Out-of-Order Execution

One of the simplest but most useful lessons I learned while working at 2K Marin was: build the first level of the game last.

The first level of the game has a critical function. It introduces players to the world, the story, and the mechanics. But it must not feel like a history lesson or an instruction manual. The first level is the first impression a player will have of the game (marketing materials aside). It should be exciting, visually striking, and uniquely memorable. If the first level is boring or confusing, the player may put the controller down and never come back.

These myriad requirements are difficult to balance at any point during development, but they are virtually impossible to satisfy at the start of production. When a project is young, there are systems and assets to be built, best practices to be discovered, scheduling snafus to be resolved. The process of development informs further development. At inception, there is barely any context for how to make a good level, let alone the most critical level in the game.

So the practice goes: build the first level of the game last. At the end of production, with all the acquired tools and techniques and code and content, a developer is best equipped to tackle the challenge of the game’s opening moments.

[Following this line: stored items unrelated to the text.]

/-- Frames (R166, R167, R168). GOOD_FRAME: the bytes of a frame, received from HUNTING, are taken as the request they carry, or
answered BUSY, or discarded, and change nothing else. A wrong check, a gap and a stop-bit error discard the frame being
assembled, and a length above 1020 discards the marker and leaves the length bytes to be examined as hunting bytes: nothing
outside the framer changes. -/
def Obligations.FramesAreTakenAnsweredBusyOrDiscarded : Prop :=
  (∀ (s : State) (kind tag : Byte) (body : List Byte), s.link.framer = .hunting → body.length ≤ 1020 →
    (s.link.backlog.length < 4 → exec (.goodFrame (frameBytes kind.toNat tag.toNat body)) s =
      .next ({ s with link := { s.link with backlog := s.link.backlog ++ [⟨kind, tag, body, none⟩] } } : State).ended)
    ∧ (4 ≤ s.link.backlog.length → s.link.busy.length < 4 →
      exec (.goodFrame (frameBytes kind.toNat tag.toNat body)) s =
        .next ({ s with link := { s.link with busy := s.link.busy ++ [⟨kind, tag, .code .busy⟩] } } : State).ended)
    ∧ (4 ≤ s.link.backlog.length → 4 ≤ s.link.busy.length →
      exec (.goodFrame (frameBytes kind.toNat tag.toNat body)) s = .next s.ended))
  ∧ (∀ (s : State) (f : List Byte), s.link.framer = .hunting → isWholeFrame f = true → checkMatches f = false →
      exec (.frameCheckMismatch f) s = .next s.ended)
  ∧ (∀ (s : State) (lo hi : Byte), s.link.framer = .hunting → 1020 < lo.toNat + 256 * hi.toNat →
      exec (.bodyLengthAbove1020 [0xB6, lo, hi]) s = .next ({ s with
        link := { s.link with
          framer := if lo = 0xB6 then .assembling [0xB6, hi] else if hi = 0xB6 then .assembling [0xB6] else .hunting } }
        : State).ended)
  ∧ (∀ (s : State) (before : List Byte) (e : Byte), s.link.framer = .hunting → before.head? = some 0xB6 →
      (before.length < 3 ∨ u16 before 1 ≤ 1020 ∧ before.length < 7 + u16 before 1) →
      exec (.linkGapTimeout before e) s = .next ({ s with
        link := { s.link with framer := if e = 0xB6 then .assembling [0xB6] else .hunting } } : State).ended
      ∧ exec (.linkStopBitError before) s = .next s.ended)

/-- The turn of a request (R168, R169, R179). One that stands in the backlog as the oldest undecided, taken by GOOD_FRAME or left
waiting, is decided there by its own command: the blocks' decision is made on the state as it stands, and the reply is formed in
the request's place, whatever stands ahead of it and behind. A command whose request is not in a ready backlog does what it does
once the frame has put it there. A request received while the backlog has room, but another waits for its decision or a RESTART
for its clear, is taken and not yet decided; with the backlog full it is answered BUSY or discarded. `s.link.next?` names the
request that would be handed on. That one command stands for the frame and for the decision is log 3. -/
def Obligations.RequestsWaitTheirTurn : Prop :=
  (∀ (s : State) (c : Instr) (k : Nat) (tag : Byte) (body : List Byte) (q : Request), c.request? = some (k, tag, body) →
    c.wellFormed = true → q = ⟨byte k, tag, body, none⟩ → s.link.restartPending = false →
    (∀ before after, s.link.backlog = before ++ q :: after → (∀ r ∈ before, r.reply ≠ none) →
      exec c s = .next (s.decidedInPlace c q before after).settle
      ∧ (s.decidedInPlace c q before after).link.framer = s.link.framer
      ∧ (s.decidedInPlace c q before after).link.busy = s.link.busy
      ∧ (s.decidedInPlace c q before after).link.tx = s.link.tx)
    ∧ (s.link.Ready → exec c s =
        exec c { s with link := { s.link with framer := .hunting, backlog := s.link.backlog ++ [q] } }))
  ∧ ∀ (s : State) (c : Instr) (k : Nat) (tag : Byte) (body : List Byte), c.request? = some (k, tag, body) →
    c.wellFormed = true →
    (∀ q, s.link.next? = some q → q ≠ ⟨byte k, tag, body, none⟩) →
    (s.link.backlog.length < 4 → (s.link.next? ≠ none ∨ s.link.restartPending = true) →
      exec c s = .next ({ s with link := { s.link with
        framer := .hunting, backlog := s.link.backlog ++ [⟨byte k, tag, body, none⟩] } } : State).ended)
    ∧ (4 ≤ s.link.backlog.length → s.link.busy.length < 4 →
      exec c s = .next ({ s with link := { s.link with
        framer := .hunting, busy := s.link.busy ++ [⟨byte k, tag, .code .busy⟩] } } : State).ended)
    ∧ (4 ≤ s.link.backlog.length → 4 ≤ s.link.busy.length →
      exec c s = .next ({ s with link := { s.link with framer := .hunting } } : State).ended)

/-- The decision's first three steps (R169, R172): UNKNOWN_KIND, BAD_LENGTH and LOCKED replies carry their code alone and
leave everything but the reply as it was; and so does the RANGE reply of a body that names no station (R180). RESTART and
LOCK_SETTINGS are taken in every state and answered OK (R172, R179): RESTART clears nothing until its reply is sent, and
LOCK_SETTINGS sets the lock, set already or not. -/
def Obligations.EarlyRefusalsRestartAndLock : Prop :=
  (∀ (s : State) (kind tag : Byte) (body : List Byte), s.link.Ready → isRequestKind kind.toNat = false →
      exec (.unknownKind kind tag body) s = .next (s.answered kind.toNat tag body (.code .unknownKind)))
  ∧ (∀ (s : State) (c : Instr) (k : Nat) (tag : Byte) (body : List Byte), s.link.Ready → c.wellFormed = true →
      c.request? = some (k, tag, body) → isRequestKind k = true → bodyFits k body = false →
      exec c s = .next (s.answered k tag body (.code .badLength)))
  ∧ (∀ (s : State) (c : Instr) (k : Nat) (tag : Byte) (body : List Byte), s.link.Ready →
      c.request? = some (k, tag, body) → (k = 0x01 ∨ k = 0x02 ∨ k = 0x03 ∨ k = 0x05) → bodyFits k body = true →
      (∀ kind b, c ≠ .unknownKind kind tag b) → s.link.lock = true →
      exec c s = .next (s.answered k tag body (.code .locked)))
  ∧ (∀ (s : State) (tag : Byte) (body : List Byte), s.link.Ready → body.length = 1 → station? (u8 body 0) = none →
      exec (.closePlan tag body) s = .next (s.answered 0x12 tag body (.code .range))
      ∧ exec (.abandonPlan tag body) s = .next (s.answered 0x13 tag body (.code .range))
      ∧ exec (.stationHold tag body) s = .next (s.answered 0x28 tag body (.code .range))
      ∧ exec (.stationResume tag body) s = .next (s.answered 0x29 tag body (.code .range)))
  ∧ (∀ (s : State) (tag : Byte) (body : List Byte), s.link.Ready → body.length = 3 →
      (station? (u8 body 0) = none → exec (.setDeparture tag body) s = .next (s.answered 0x14 tag body (.code .range)))
      ∧ (u8 body 0 = 1 → station? (u8 body 1) = none →
        exec (.withdrawTag tag body) s = .next (s.answered 0x11 tag body (.code .range))))
  ∧ (∀ (s : State) (tag : Byte) (body : List Byte), s.link.Ready → body.length = 4 → u8 body 0 = 0 →
      station? (u8 body 1) = none →
      exec (.withdrawId tag body) s = .next (s.answered 0x11 tag body (.code .range)))
  ∧ (∀ (s : State) (tag : Byte), s.link.Ready →
    exec (.restart tag []) s = .next (s.answered 0x2B tag [] (.code .ok))
    ∧ exec (.lockSettings tag []) s =
      .next (({ s with link := { s.link with lock := true } } : State).answered 0x09 tag [] (.code .ok)))

/-! ### Queries -/

/-- The twelve queries: each is answered from the state as it stands, and nothing but its reply changes. What the replies carry:
RANGE and NOT_FOUND where R14, R35, R64, R88, R131 and R165 refuse, and otherwise the fields these rules and R149 name. -/
def Obligations.QueriesAnswerAndChangeNothing : Prop :=
  (∀ (s : State) (tag : Byte) (b : List Byte), s.link.Ready →
    (b.length = 1 → exec (.queryStation tag b) s = .next (s.answered 0x30 tag b (ansQueryStation b s)))
    ∧ (b.length = 2 → exec (.queryLayer tag b) s = .next (s.answered 0x31 tag b (ansQueryLayer b s)))
    ∧ (b.length = 3 → exec (.queryPlacement tag b) s = .next (s.answered 0x32 tag b (ansQueryPlacement b s)))
    ∧ (b.length = 2 → exec (.queryStack tag b) s = .next (s.answered 0x33 tag b (ansQueryStack b s)))
    ∧ (b.length = 2 → exec (.querySurface tag b) s = .next (s.answered 0x34 tag b (ansQuerySurface b s)))
    ∧ (b.length = 1 → exec (.queryLane tag b) s = .next (s.answered 0x35 tag b (ansQueryLane b s)))
    ∧ (b.length = 0 → exec (.queryShelf tag b) s = .next (s.answered 0x36 tag b (ansQueryShelf s)))
    ∧ (b.length = 1 → exec (.queryGantry tag b) s = .next (s.answered 0x37 tag b (ansQueryGantry b s)))
    ∧ (b.length = 0 → exec (.queryGripper tag b) s = .next (s.answered 0x38 tag b (ansQueryGripper s)))
    ∧ (b.length = 1 → exec (.queryType tag b) s = .next (s.answered 0x39 tag b (ansQueryType b s)))
    ∧ (b.length = 8 → exec (.queryArticle tag b) s = .next (s.answered 0x3A tag b (ansQueryArticle b s)))
    ∧ (b.length = 1 → exec (.queryHandling tag b) s = .next (s.answered 0x3B tag b (ansQueryHandling b s))))
  ∧ (∀ (s : State) (b : List Byte), station? (u8 b 0) = none →
    ansQueryStation b s = .code .range ∧ ansQueryLayer b s = .code .range ∧ ansQueryPlacement b s = .code .range
      ∧ ansQueryStack b s = .code .range ∧ ansQuerySurface b s = .code .range)
  ∧ (∀ (s : State) (b : List Byte) (st : StationId) (n : Station) (p : Plan) (k : Stack), station? (u8 b 0) = some st →
    n = s.stn.get st → p = s.plan.get st → k = s.stack.get st →
    ansQueryStation b s = .station {
      cell := s.cell, mode := n.mode, pallet := s.inputs.pallet.get st, curtainBroken := s.inputs.curtain.get st
      absentSeen := n.absentSeen, inZone := s.gantryInZone st, departure := n.departure, sheetCost := n.sheetCost
      margin := n.margin, est := n.est, slack := n.slack, status := n.status, closed := p.closed
      layers := p.queue.length, free := p.free, limits := k.limits, entries := k.table.length, gross := k.gross
      highest := k.highest, sweep := k.sweep.state, sheetVerdict := k.sheetVerdict, magazine := s.magazine
      stall := s.stall.get st }
    ∧ (12 ≤ u8 b 1 → ansQueryLayer b s = .code .range)
    ∧ (u8 b 1 < 12 → p.queue.length ≤ u8 b 1 → ansQueryLayer b s = .code .notFound)
    ∧ (∀ l, u8 b 1 < 12 → p.queue[u8 b 1]? = some l → ansQueryLayer b s = .layer {
        tag := l.tag, sheet := l.sheet, report := l.report, early := l.early, earlyEff := l.earlyEff
        sheetDue := l.sheetDue, eligible := decide (u8 b 1 < p.eligible.length)
        pending := l.placements.countP (fun q => q.state == .pending)
        bound := l.placements.countP (fun q => q.state == .bound)
        placed := l.placements.countP (fun q => q.state == .placed)
        void := l.placements.countP (fun q => q.state == .void)
        ids := l.placements.map Placement.id, layers := p.queue.length, free := p.free })
    ∧ (∀ before l after q, p.queue = before ++ l :: after → q ∈ l.placements → q.id = u16 b 1 →
        p.placements.Pairwise (fun x y => x.id ≠ y.id) → ∃ i, ansQueryPlacement b s = .placement q before.length l.tag i
          ∧ (q.state ≠ .placed → i = none)
          ∧ (q.state = .placed → u16 b 1 ∈ k.caseIds →
              ∃ j e t, i = some j ∧ k.table[j]? = some e ∧ e.kind = .case (u16 b 1) t))
    ∧ ((∀ q ∈ p.placements, q.id ≠ u16 b 1) →
        (u16 b 1 ∉ k.caseIds → ansQueryPlacement b s = .code .notFound)
        ∧ (u16 b 1 ∈ k.caseIds → ∃ j e t, k.table[j]? = some e ∧ e.kind = .case (u16 b 1) t
            ∧ ansQueryPlacement b s = .placedOnStack j))
    ∧ (160 ≤ u8 b 1 → ansQueryStack b s = .code .range)
    ∧ (u8 b 1 < 160 → k.table.length ≤ u8 b 1 → ansQueryStack b s = .code .notFound)
    ∧ (∀ e, u8 b 1 < 160 → k.table[u8 b 1]? = some e → ansQueryStack b s = .stackEntry (u8 b 1) e k.table.length)
    ∧ ((match k.limits.foot with | .full => 16 | .half => 12) ≤ u8 b 1 → ansQuerySurface b s = .code .range)
    ∧ (u8 b 1 < (match k.limits.foot with | .full => 16 | .half => 12) → ∃ row : List Cell,
        ansQuerySurface b s = .surfaceRow row k.highest
        ∧ row.length = (match k.limits.foot with | .full => 24 | .half => 16)
        ∧ ∀ (i : Nat) (c : Cell), row[i]? = some c → ∀ x, k.map[u8 b 1 * row.length + i]? = some x → c = x))
  ∧ (∀ (s : State) (b : List Byte),
    (lane? (u8 b 0) = none → ansQueryLane b s = .code .range)
    ∧ (∀ l n, lane? (u8 b 0) = some l → n = s.lanes.get l → ansQueryLane b s = .lane {
        purging := n.purging, accept := !n.purging && decide (n.fifo.length < 8), pick := n.pick
        bound := n.pick == .front && s.laneBound l, wait := n.wait, limit := s.gantry.waitLimit, seq := n.seq
        count := n.fifo.length, records := n.fifo.map (fun r => ⟨r.seq, r.status, r.type, r.orient, r.disp, r.purge⟩) })
    ∧ (∃ slots : List SlotView, ansQueryShelf s = .shelf slots s.spill ∧ slots.length = 8
      ∧ ∀ i : SlotId, ∃ v : SlotView, slots[i.val]? = some v ∧ v.presence = s.inputs.slotPresence[i]
        ∧ (match s.slots[i] with
          | .empty _ => v.state = .empty ∧ v.held = none
          | .blocked => v.state = .blocked ∧ v.held = none
          | .held r t _ => v.state = .held ∧ v.held = some ⟨r.lane, r.seq, r.type, r.orient, t, !s.wantedRec r⟩))
    ∧ (8 ≤ u8 b 0 → ansQueryGantry b s = .code .range)
    ∧ (∀ i : Fin 8, u8 b 0 = i.val → ansQueryGantry b s = .gantry {
        state := s.gantry.state, counters := s.gantry.counters
        homed := ⟨s.gantry.axes.x.homed, s.gantry.axes.y.homed, s.gantry.axes.z.homed⟩, tPos := s.gantry.t.pos
        tHomed := s.gantry.t.homed, cap := s.inputs.warning, geomDefined := s.gantry.geomDefined
        fixture := s.gantry.geometry.fixture, clearance := s.gantry.clearance, lastTravel := s.gantry.lastTravel
        job := s.job, slot := s.gantry.profiles[i] })
    ∧ ansQueryGripper s = .gripper {
        state := s.gripper.state
        attempt := (match s.gripper.state with
          | .gripping => some s.gripper.attempt
          | .releasing => some s.gripper.attempt
          | _ => none)
        timer := s.gripper.timer, zones := s.gripper.zones, reading := s.inputs.reading
        overcurrent := s.inputs.overcurrent, openLoad := s.inputs.openLoad, used := s.gripper.used
        counter := s.gripper.counter, decay := s.gripper.decay, dropMark := s.gripper.dropMark
        set := s.gripper.set, releaseLevel := 10 }
    ∧ (64 ≤ u8 b 0 → ansQueryType b s = .code .range)
    ∧ (u8 b 0 < 64 → s.dir.typeAt (u8 b 0) = none → ansQueryType b s = .typeUndefined)
    ∧ (∀ t, u8 b 0 < 64 → s.dir.typeAt (u8 b 0) = some t → ∃ ref, ansQueryType b s = .typeDefined t ref
        ∧ ref = s.referenced (u8 b 0)
        ∧ (ref = true ↔
          (∃ st, ∃ p ∈ (s.plan.get st).placements, (p.state = .pending ∨ p.state = .bound) ∧ p.type = u8 b 0)
          ∨ (∃ (i : SlotId) (r : ArrivalRec) (n : Nat) (m : Bool), s.slots[i] = .held r n m ∧ r.type = some (u8 b 0))
          ∨ ∃ j, s.job = some j ∧ (j.delivered = some (u8 b 0)
            ∨ ∃ r, (j.carried = some (.case r) ∨ j.carried = none ∧ s.sourceCase j = some r)
              ∧ r.type = some (u8 b 0))))
    ∧ (code? b 0 = none → ansQueryArticle b s = .code .range)
    ∧ (∀ c, code? b 0 = some c →
      ((∀ a ∈ s.dir.articles, a.code ≠ c) → ansQueryArticle b s = .code .notFound)
      ∧ (∀ before a after, s.dir.articles = before ++ a :: after → a.code = c → (∀ x ∈ before, x.code ≠ c) →
          ansQueryArticle b s = .article a.type s.dir.articles.length))
    ∧ (6 ≤ u8 b 0 → ansQueryHandling b s = .code .range)
    ∧ ∀ i : Fin 6, u8 b 0 = i.val → ansQueryHandling b s = .handling s.dir.handling[i])
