-- ==== Sys2Proof/Laws/State.lean ====
section
/-! SUPPORT. One lemma per field per update of the state, each true by `rfl`, and the laws of the values kept per station,
lane, zone and axis. -/

namespace Sys2Proof.Machine

@[simp] theorem PerStation.get_set_same {α : Type} (p : PerStation α) (i : StationId) (v : α) : (p.set i v).get i = v := by
  cases i <;> rfl

theorem PerStation.get_set_ne {α : Type} (p : PerStation α) {i j : StationId} (v : α) (h : j ≠ i) : (p.set i v).get j = p.get j := by
  cases i <;> cases j <;> first | rfl | exact absurd rfl h

@[simp] theorem PerStation.set_get {α : Type} (p : PerStation α) (i : StationId) : p.set i (p.get i) = p := by
  cases i <;> rfl

@[simp] theorem PerLane.get_set_same {α : Type} (p : PerLane α) (i : LaneId) (v : α) : (p.set i v).get i = v := by
  cases i <;> rfl

theorem PerLane.get_set_ne {α : Type} (p : PerLane α) {i j : LaneId} (v : α) (h : j ≠ i) : (p.set i v).get j = p.get j := by
  cases i <;> cases j <;> first | rfl | exact absurd rfl h

@[simp] theorem PerLane.set_get {α : Type} (p : PerLane α) (i : LaneId) : p.set i (p.get i) = p := by
  cases i <;> rfl

@[simp] theorem PerZone.get_set_same {α : Type} (p : PerZone α) (i : Zone) (v : α) : (p.set i v).get i = v := by
  cases i <;> rfl

theorem PerZone.get_set_ne {α : Type} (p : PerZone α) {i j : Zone} (v : α) (h : j ≠ i) : (p.set i v).get j = p.get j := by
  cases i <;> cases j <;> first | rfl | exact absurd rfl h

@[simp] theorem PerZone.set_get {α : Type} (p : PerZone α) (i : Zone) : p.set i (p.get i) = p := by
  cases i <;> rfl

@[simp] theorem PerAxis.get_set_same {α : Type} (p : PerAxis α) (i : LinAxis) (v : α) : (p.set i v).get i = v := by
  cases i <;> rfl

theorem PerAxis.get_set_ne {α : Type} (p : PerAxis α) {i j : LinAxis} (v : α) (h : j ≠ i) : (p.set i v).get j = p.get j := by
  cases i <;> cases j <;> first | rfl | exact absurd rfl h

@[simp] theorem PerAxis.set_get {α : Type} (p : PerAxis α) (i : LinAxis) : p.set i (p.get i) = p := by
  cases i <;> rfl

@[simp] theorem PerZone.get_tab {α : Type} (f : Zone → α) (z : Zone) : (PerZone.tab f).get z = f z := by
  cases z <;> rfl

@[simp] theorem PerZone.get_map {α β : Type} (f : α → β) (p : PerZone α) (z : Zone) : (p.map f).get z = f (p.get z) := by
  cases z <;> rfl

@[simp] theorem PerAxis.get_map {α β : Type} (f : α → β) (p : PerAxis α) (i : LinAxis) : (p.map f).get i = f (p.get i) := by
  cases i <;> rfl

The first set of levels I built for NEON STRUCT are those in the middle third of the game. I originally planned to continue to the endgame content and finally come back and build the first third last. I changed that plan recently to support a playable demo for testing and marketing purposes. I need the demo to stand alone as a coherent experience, which means it carries many of the same expectations as the first level: it must introduce the story and systems while making a great first impression. As I could not afford to build a throwaway level, the most appropriate plan was to build the first level now and use it as the demo.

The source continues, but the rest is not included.